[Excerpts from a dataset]
-------------------------

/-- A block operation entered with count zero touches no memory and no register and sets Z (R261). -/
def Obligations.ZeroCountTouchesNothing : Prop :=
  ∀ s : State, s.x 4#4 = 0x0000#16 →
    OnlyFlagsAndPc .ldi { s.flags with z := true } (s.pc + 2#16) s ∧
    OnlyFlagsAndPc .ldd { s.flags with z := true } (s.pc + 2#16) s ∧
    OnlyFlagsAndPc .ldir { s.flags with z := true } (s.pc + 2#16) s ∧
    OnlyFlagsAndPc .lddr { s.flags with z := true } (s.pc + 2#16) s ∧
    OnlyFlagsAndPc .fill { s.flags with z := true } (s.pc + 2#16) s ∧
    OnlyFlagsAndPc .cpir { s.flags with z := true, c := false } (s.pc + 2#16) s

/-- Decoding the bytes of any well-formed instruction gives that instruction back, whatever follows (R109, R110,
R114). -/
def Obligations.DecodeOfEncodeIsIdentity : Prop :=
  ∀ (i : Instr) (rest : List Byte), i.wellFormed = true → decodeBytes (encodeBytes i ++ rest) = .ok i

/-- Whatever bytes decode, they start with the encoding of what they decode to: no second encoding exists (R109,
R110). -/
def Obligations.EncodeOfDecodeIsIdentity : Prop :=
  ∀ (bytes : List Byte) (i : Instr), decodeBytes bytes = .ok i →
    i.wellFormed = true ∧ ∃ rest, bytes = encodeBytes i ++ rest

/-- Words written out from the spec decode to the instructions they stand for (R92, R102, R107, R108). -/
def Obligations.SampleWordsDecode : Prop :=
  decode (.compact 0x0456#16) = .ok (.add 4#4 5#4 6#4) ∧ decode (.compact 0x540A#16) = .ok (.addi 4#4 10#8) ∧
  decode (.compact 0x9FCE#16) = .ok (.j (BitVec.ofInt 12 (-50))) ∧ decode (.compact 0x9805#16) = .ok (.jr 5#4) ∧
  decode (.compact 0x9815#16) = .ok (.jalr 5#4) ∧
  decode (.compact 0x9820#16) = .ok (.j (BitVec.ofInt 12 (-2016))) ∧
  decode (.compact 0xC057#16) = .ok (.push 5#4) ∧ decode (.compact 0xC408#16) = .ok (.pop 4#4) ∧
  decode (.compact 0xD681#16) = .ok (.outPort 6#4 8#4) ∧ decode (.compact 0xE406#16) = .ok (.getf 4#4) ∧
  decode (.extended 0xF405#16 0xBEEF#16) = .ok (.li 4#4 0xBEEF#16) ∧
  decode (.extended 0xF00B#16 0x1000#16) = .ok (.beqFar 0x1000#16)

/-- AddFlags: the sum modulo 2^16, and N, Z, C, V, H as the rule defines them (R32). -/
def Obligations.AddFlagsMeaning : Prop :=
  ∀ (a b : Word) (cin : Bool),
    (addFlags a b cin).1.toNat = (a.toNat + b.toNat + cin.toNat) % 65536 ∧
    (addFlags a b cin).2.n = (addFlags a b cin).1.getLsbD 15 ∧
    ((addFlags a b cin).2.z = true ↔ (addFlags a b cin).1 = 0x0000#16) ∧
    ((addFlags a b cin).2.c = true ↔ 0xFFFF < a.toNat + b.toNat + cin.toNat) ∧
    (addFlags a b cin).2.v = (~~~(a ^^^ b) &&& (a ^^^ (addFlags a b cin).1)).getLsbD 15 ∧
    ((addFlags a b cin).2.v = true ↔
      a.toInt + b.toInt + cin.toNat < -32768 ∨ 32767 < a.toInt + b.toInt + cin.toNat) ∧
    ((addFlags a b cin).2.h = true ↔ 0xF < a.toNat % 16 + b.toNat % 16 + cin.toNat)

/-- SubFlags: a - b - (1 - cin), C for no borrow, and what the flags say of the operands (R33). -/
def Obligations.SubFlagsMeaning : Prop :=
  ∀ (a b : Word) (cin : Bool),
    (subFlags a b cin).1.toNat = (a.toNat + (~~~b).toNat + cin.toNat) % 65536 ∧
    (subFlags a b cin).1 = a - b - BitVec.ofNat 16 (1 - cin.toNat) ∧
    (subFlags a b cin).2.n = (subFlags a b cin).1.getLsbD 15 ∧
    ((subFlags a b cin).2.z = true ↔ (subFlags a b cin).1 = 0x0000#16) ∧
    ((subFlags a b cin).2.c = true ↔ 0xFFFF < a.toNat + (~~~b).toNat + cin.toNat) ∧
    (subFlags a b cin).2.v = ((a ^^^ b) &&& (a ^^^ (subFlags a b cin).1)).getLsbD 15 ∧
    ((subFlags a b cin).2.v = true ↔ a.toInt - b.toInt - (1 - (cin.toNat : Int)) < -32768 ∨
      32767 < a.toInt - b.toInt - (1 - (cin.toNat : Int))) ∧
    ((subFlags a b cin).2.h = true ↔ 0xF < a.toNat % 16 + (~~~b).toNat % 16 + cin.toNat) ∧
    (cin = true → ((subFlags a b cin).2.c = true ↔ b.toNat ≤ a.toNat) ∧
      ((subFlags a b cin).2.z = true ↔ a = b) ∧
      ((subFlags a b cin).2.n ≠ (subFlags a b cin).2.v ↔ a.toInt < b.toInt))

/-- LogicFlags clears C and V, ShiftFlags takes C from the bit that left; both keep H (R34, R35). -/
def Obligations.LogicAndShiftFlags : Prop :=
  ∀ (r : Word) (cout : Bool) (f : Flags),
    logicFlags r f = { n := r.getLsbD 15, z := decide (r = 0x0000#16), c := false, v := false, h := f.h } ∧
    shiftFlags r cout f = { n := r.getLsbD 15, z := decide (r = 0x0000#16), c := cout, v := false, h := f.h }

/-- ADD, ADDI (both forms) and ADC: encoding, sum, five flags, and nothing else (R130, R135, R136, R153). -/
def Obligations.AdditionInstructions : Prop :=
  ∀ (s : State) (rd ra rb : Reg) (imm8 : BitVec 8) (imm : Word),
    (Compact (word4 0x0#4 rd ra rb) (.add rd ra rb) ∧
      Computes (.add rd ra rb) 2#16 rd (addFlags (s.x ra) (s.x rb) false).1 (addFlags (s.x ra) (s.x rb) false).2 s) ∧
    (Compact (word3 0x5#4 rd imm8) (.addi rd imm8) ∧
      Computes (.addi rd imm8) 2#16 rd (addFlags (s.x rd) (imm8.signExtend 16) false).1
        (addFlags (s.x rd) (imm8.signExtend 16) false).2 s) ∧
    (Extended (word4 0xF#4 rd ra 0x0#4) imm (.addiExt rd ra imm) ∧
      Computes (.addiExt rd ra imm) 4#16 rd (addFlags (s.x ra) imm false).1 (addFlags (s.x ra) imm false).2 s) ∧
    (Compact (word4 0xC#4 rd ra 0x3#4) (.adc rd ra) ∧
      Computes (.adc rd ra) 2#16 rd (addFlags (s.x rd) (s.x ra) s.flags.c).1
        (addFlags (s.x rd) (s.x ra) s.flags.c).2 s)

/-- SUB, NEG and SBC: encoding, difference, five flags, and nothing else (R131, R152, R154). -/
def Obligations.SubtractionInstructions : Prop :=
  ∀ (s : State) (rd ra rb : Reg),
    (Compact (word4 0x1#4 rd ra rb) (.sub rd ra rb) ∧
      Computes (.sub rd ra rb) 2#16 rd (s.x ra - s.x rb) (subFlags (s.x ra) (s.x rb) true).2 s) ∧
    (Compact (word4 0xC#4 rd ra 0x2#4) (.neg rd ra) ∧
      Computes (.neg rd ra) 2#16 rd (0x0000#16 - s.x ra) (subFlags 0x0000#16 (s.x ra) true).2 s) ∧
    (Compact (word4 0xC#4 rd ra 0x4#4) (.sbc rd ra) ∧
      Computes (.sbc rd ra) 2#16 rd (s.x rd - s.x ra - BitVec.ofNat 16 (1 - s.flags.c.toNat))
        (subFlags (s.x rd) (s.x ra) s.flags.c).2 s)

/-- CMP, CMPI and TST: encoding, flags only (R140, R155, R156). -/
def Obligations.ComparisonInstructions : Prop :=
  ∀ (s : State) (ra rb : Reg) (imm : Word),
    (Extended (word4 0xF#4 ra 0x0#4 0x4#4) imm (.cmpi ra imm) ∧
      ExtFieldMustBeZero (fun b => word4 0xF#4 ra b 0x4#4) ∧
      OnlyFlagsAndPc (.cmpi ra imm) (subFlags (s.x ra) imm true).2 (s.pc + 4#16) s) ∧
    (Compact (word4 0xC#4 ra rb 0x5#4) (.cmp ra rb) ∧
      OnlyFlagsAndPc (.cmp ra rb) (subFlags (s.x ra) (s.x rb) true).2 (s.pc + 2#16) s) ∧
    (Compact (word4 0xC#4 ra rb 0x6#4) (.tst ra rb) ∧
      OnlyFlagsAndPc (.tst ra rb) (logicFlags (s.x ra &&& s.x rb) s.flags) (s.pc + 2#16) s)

-------------------------

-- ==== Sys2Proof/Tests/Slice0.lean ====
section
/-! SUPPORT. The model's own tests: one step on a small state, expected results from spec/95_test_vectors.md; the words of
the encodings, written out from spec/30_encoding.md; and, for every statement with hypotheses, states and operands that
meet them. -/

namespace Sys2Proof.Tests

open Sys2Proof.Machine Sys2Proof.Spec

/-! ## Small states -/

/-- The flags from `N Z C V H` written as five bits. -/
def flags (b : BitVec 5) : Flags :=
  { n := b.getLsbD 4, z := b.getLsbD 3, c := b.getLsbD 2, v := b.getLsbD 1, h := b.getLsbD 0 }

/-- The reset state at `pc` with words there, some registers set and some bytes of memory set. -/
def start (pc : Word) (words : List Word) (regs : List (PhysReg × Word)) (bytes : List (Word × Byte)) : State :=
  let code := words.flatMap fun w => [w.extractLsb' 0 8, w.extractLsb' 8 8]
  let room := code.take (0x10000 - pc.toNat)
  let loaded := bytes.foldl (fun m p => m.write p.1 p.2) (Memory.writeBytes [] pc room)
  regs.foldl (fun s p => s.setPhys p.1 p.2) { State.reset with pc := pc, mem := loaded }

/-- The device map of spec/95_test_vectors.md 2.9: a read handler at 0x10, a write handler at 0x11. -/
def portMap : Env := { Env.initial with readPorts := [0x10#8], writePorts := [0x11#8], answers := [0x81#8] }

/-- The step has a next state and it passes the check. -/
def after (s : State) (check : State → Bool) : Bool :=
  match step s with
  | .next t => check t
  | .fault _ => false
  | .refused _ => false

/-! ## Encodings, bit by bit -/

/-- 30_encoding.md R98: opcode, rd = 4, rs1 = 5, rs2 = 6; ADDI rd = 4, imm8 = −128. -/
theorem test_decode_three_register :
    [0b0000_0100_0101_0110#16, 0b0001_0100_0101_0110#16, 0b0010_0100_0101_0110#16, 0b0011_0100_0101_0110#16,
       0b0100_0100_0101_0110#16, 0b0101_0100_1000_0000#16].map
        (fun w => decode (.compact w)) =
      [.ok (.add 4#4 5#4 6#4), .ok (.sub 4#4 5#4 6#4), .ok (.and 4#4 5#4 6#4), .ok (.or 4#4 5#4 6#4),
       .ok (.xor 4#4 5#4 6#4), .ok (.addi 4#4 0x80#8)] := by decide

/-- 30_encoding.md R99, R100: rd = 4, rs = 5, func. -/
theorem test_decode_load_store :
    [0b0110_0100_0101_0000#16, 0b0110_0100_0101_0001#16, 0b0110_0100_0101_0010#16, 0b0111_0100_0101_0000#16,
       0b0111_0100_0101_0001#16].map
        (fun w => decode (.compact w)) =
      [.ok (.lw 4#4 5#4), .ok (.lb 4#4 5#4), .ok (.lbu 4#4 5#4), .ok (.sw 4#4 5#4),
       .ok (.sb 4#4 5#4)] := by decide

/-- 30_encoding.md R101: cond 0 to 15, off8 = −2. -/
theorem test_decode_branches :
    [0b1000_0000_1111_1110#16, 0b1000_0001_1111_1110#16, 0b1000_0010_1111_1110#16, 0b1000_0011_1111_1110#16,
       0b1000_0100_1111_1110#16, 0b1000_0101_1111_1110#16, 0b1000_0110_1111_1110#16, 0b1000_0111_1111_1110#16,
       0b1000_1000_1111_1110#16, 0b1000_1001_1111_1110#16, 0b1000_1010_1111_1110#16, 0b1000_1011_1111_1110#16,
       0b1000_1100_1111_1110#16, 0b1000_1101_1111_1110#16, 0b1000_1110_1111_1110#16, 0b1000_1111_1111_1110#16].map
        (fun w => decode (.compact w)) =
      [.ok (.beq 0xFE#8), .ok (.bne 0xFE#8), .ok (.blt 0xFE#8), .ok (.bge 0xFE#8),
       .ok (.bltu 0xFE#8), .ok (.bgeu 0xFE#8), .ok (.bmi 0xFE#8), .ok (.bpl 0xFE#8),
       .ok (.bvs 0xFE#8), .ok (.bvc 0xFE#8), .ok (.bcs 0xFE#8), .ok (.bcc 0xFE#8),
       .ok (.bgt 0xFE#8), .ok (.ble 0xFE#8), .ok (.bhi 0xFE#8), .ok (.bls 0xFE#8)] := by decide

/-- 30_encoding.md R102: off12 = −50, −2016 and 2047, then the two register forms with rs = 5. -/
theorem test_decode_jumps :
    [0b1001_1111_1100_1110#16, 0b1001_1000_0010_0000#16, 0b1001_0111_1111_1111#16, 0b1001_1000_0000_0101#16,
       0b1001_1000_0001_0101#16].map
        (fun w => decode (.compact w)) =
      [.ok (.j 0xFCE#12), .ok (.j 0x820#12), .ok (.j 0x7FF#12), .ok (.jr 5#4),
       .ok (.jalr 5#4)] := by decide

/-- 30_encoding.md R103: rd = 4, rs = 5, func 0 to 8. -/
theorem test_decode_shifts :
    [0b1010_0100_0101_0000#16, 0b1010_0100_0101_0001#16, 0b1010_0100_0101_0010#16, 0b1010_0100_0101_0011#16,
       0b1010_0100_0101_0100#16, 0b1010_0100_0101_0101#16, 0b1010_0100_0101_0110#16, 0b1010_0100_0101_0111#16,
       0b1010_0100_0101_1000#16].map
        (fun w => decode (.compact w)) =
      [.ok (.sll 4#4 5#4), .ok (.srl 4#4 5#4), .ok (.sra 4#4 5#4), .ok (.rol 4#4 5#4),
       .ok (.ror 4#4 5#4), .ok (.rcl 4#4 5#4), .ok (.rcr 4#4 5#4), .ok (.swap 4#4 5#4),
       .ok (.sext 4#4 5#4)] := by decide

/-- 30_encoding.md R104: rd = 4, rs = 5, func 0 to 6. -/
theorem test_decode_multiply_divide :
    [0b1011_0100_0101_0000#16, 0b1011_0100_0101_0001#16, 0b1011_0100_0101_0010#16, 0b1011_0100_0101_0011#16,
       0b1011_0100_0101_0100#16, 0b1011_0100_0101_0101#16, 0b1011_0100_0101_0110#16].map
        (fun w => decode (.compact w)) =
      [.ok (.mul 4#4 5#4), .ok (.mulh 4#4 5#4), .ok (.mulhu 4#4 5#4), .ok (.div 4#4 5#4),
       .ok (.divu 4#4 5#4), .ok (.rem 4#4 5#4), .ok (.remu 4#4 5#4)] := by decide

-------------------------

■ WORK ITEM: Filter the entries above and keep only the lines with the word "decodeBytes".

■ TASK RESULT:
  ∀ (i : Instr) (rest : List Byte), i.wellFormed = true → decodeBytes (encodeBytes i ++ rest) = .ok i
  ∀ (bytes : List Byte) (i : Instr), decodeBytes bytes = .ok i →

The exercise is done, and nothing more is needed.